→ **Given information**:
-- ==== Sys2Proof/Tests/Slice0.lean ====
section
/-! SUPPORT. Tests whose expected values are the spec's examples and vectors (95_test_vectors.md, and the examples of the
section files), the smoke test of WellFormed, and for every statement with hypotheses a witness that meets them. -/

-- One proof at a time: an evaluation waits for every proof before it, each in a thread of its own.
set_option Elab.async false

namespace Sys2Proof.Tests

open Sys2Proof.Machine Sys2Proof.Claims

/-- One word of the next state, none where the outcome is no next state. -/
def after (r : Result) (f : State → Word) : Option Word :=
  match r with
  | .next t => some (f t)
  | .fault _ => none
  | .refused _ => none

/-- A quiet NaN for every draw. -/
def nans : Nat → F32 := fun _ => 0x7FC00000#32

/-- After PREPARE 44100.0, 64. -/
def base : State := { State.reset with fs := 0x472C4400#32, blockSize := 64, prepared := true }

/-- An envelope at a stage and a level, releasing over 44.1 samples. -/
def envelopeAt (st : EStage) (level : F32) : Envelope :=
  ⟨st, level, 0x3CB9C277#32, 0x3CB9C277#32, 0x3F000000#32, 0x42306667#32, 0x3BA87D4D#32, false⟩

/-- base with the first envelope at a stage and a level. -/
def enveloped (st : EStage) (level : F32) : State := setEnv 0 (envelopeAt st level) base

/-- base with the MODE of every operator set. -/
def inMode (mode : Word) : State :=
  { base with act := { base.act with op := Vector.replicate 6 { OpParams.zero with mode := mode } } }

/-- base with the voice sounding: both envelopes in sustain. -/
def sounding : State :=
  { setEnv 1 (envelopeAt .sustain 0x3F000000#32) (enveloped .sustain 0x3F000000#32) with vstate := .active }

/-- base with one STAGE word written. -/
def staged (a : Fin 164) (v : Word) : State := { base with stage := (Vector.replicate 164 0#32).set a.val v a.isLt }

/-- A state with one request. -/
def asked (r : Request) (s : State) : State := { s with requests := [r] }

/-! WellFormed smoke: each check with a term it refuses and a term it admits. -/

theorem smoke_opPass : (Instr.opPass 0 2).wellFormed = false ∧ (Instr.opPass 0 3).wellFormed = true := by decide
theorem smoke_busRead :
    (Instr.busRead 0x4000).wellFormed = false ∧ (Instr.busRead 0x3FFF).wellFormed = true := by decide
theorem smoke_busWrite :
    (Instr.busWrite 0x4000 0).wellFormed = false ∧ (Instr.busWrite 0x3FFF 0).wellFormed = true := by decide
theorem smoke_refuse :
    (Instr.refuse .cmdErr 9 0).wellFormed = false ∧ (Instr.refuse .argErr 13 0).wellFormed = false ∧
    (Instr.refuse .argErr 9 0).wellFormed = true := by decide

/-! Decoding: every word written out from R116 and R120 to R124. -/

theorem test_decode_commands :
    decode (.write 0 0b00000000_00000000_00000000_00000000#32) = .ok .nop ∧
    decode (.write 0 0b00000001_00000000_00000000_00000000#32) = .ok .prepare ∧
    decode (.write 0 0b00000010_10000000_00000000_00000001#32) = .ok (.canplay 0x800001) ∧
    decode (.write 0 0b00000011_00000000_00000000_01000101#32) = .ok (.startnote 69) ∧
    decode (.write 0 0b00000100_00000000_00000000_00000000#32) = .ok (.stopnote false) ∧
    decode (.write 0 0b00000100_00000000_00000000_00000001#32) = .ok (.stopnote true) ∧
    decode (.write 0 0b00000101_00000000_00000000_00000000#32) = .ok .setparams ∧
    decode (.write 0 0b00000110_00000000_00000000_00000000#32) = .ok .render ∧
    decode (.write 0 0b00000111_00000000_00000000_00000000#32) = .ok .isactive ∧
    decode (.write 0 0b00001000_00000000_00000000_01111111#32) = .ok (.ctrl 127) := by decide

/-- The refused words of V40. -/
theorem test_decode_refused :
    decodeCommand 0x00000001#32 = .error (.reservedBits 0x000000) ∧
    decodeCommand 0x01000001#32 = .error (.reservedBits 0x010000) ∧
    decodeCommand 0x03000080#32 = .error (.reservedBits 0x030000) ∧
    decodeCommand 0x04000002#32 = .error (.reservedBits 0x040000) ∧
    decodeCommand 0x08000080#32 = .error (.reservedBits 0x080000) ∧
    decodeCommand 0x09000000#32 = .error (.unknownOpcode 0x090000) ∧
    decodeCommand 0xFF000001#32 = .error (.unknownOpcode 0xFF0000) := by decide

theorem test_decode_modes :
    decode (.select (.mode 4) 0) = .ok (.opOsc 4) ∧ decode (.select (.mode 4) 1) = .ok (.opLpf 4) ∧
    decode (.select (.mode 4) 2) = .ok (.opComb 4) ∧ decode (.select (.mode 4) 3) = .ok (.opPass 4 3) ∧
    decode (.select (.mode 4) 0xFFFFFFFF) = .ok (.opPass 4 0xFFFFFFFF) := by decide

theorem test_decode_selectors :
    decode (.select (.wave 1) 0) = .ok (.waveSine 1) ∧ decode (.select (.wave 1) 1) = .ok (.waveTriangle 1) ∧
    decode (.select (.wave 1) 2) = .ok (.waveSaw 1) ∧ decode (.select (.wave 1) 3) = .ok (.waveSquare 1) ∧
    decode (.select (.wave 1) 4) = .error (.reservedSelector (.wave 1) 4) ∧
    decode (.select (.src 6) 0) = .ok (.srcLfo1 6) ∧ decode (.select (.src 6) 1) = .ok (.srcLfo2 6) ∧
    decode (.select (.src 6) 2) = .ok (.srcModwheel 6) ∧
    decode (.select (.src 6) 3) = .error (.reservedSelector (.src 6) 3) ∧
    decode (.select (.envsrc 5) 0) = .ok (.envsrcPrimary 5) ∧
    decode (.select (.envsrc 5) 1) = .ok (.envsrcSecondary 5) ∧
    decode (.select (.envsrc 5) 2) = .error (.reservedSelector (.envsrc 5) 2) := by decide

/-- Destination words 0 to 18 of R124. -/
def destTableLow : List (Word × (DestSite → Instr)) :=
  [(0#32, .destNone), (1#32, .destGain0), (2#32, .destGain1), (3#32, .destGain2), (4#32, .destGain3),
   (5#32, .destGain4), (6#32, .destGain5), (7#32, .destRatio0), (8#32, .destRatio1), (9#32, .destRatio2),
   (10#32, .destRatio3), (11#32, .destRatio4), (12#32, .destRatio5), (13#32, .destCtx1_0), (14#32, .destCtx1_1),
   (15#32, .destCtx1_2), (16#32, .destCtx1_3), (17#32, .destCtx1_4), (18#32, .destCtx1_5)]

→ **What is required**:
Repeat, word for word, the lines above between the line holding "44.1 samples. -/" and the line holding "0x42306667#32, 0x3BA87D4D#32, false⟩", inclusive; omit everything else.

→ **Reply to the exercise**:
/-- An envelope at a stage and a level, releasing over 44.1 samples. -/
def envelopeAt (st : EStage) (level : F32) : Envelope :=
  ⟨st, level, 0x3CB9C277#32, 0x3CB9C277#32, 0x3F000000#32, 0x42306667#32, 0x3BA87D4D#32, false⟩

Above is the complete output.